- Work to complete -
Reproduce the records exactly, beginning with their first line and ending with the line that contains "s.blocks := rfl", and output nothing more.

- Supplied information -
--- START ---
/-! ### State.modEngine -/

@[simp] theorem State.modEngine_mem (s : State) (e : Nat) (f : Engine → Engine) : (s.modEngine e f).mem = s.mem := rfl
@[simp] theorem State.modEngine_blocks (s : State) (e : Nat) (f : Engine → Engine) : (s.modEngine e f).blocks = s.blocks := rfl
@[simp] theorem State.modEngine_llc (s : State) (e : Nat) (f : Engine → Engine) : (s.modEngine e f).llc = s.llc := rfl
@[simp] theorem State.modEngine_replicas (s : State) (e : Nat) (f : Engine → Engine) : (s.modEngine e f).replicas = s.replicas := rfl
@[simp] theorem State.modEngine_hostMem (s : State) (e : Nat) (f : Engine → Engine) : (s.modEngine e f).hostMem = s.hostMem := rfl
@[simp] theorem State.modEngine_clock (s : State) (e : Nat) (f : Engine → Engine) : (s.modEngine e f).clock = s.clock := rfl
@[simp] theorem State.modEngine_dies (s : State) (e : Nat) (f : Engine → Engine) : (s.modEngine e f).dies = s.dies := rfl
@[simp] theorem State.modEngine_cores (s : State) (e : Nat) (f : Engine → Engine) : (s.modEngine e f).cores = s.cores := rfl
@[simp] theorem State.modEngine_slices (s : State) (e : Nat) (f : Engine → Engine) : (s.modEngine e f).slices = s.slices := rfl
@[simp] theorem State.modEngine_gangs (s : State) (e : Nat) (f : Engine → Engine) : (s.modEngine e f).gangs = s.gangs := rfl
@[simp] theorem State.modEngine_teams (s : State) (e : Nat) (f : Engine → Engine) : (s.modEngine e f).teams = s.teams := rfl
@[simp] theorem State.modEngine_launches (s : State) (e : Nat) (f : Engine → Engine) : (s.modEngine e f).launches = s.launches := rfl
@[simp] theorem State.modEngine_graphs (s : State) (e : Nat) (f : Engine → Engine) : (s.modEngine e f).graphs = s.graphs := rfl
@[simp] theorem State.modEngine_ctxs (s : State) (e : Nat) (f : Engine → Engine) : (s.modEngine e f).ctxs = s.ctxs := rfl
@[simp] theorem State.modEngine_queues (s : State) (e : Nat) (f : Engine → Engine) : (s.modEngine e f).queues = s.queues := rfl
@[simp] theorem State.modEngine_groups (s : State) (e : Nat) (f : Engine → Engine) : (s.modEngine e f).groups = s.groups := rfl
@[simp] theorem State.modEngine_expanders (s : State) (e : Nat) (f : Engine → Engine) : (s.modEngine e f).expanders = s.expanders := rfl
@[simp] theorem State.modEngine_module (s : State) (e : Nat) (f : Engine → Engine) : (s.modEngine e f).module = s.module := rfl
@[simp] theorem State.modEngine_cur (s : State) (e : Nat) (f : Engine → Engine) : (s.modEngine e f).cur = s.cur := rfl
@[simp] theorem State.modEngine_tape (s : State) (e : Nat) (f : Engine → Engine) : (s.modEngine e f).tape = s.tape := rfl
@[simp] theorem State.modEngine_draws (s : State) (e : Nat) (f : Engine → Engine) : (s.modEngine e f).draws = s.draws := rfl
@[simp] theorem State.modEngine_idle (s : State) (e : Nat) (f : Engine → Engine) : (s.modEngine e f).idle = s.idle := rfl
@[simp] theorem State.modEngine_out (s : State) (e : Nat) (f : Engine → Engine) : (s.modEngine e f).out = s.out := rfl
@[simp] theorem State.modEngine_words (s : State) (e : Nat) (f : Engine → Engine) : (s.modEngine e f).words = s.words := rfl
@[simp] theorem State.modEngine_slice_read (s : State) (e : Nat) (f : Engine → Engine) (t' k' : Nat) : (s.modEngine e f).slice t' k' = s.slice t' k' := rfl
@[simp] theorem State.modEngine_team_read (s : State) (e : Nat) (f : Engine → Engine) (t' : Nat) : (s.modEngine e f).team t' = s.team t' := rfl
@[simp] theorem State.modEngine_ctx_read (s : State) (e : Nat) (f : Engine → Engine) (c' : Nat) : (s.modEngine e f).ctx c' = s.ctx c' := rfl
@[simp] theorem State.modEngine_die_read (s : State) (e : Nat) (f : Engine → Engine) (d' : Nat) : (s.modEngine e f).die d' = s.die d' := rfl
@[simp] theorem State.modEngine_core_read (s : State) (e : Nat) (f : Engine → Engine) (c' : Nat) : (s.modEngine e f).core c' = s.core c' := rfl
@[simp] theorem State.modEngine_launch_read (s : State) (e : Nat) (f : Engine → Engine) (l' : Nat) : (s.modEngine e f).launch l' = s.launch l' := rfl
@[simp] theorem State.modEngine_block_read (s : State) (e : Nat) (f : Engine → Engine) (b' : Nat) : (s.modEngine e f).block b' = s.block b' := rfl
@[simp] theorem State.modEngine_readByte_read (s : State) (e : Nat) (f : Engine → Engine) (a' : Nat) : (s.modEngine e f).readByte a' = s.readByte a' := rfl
--- END ---
- Task result -
/-! ### State.modEngine -/

@[simp] theorem State.modEngine_mem (s : State) (e : Nat) (f : Engine → Engine) : (s.modEngine e f).mem = s.mem := rfl
@[simp] theorem State.modEngine_blocks (s : State) (e : Nat) (f : Engine → Engine) : (s.modEngine e f).blocks = s.blocks := rfl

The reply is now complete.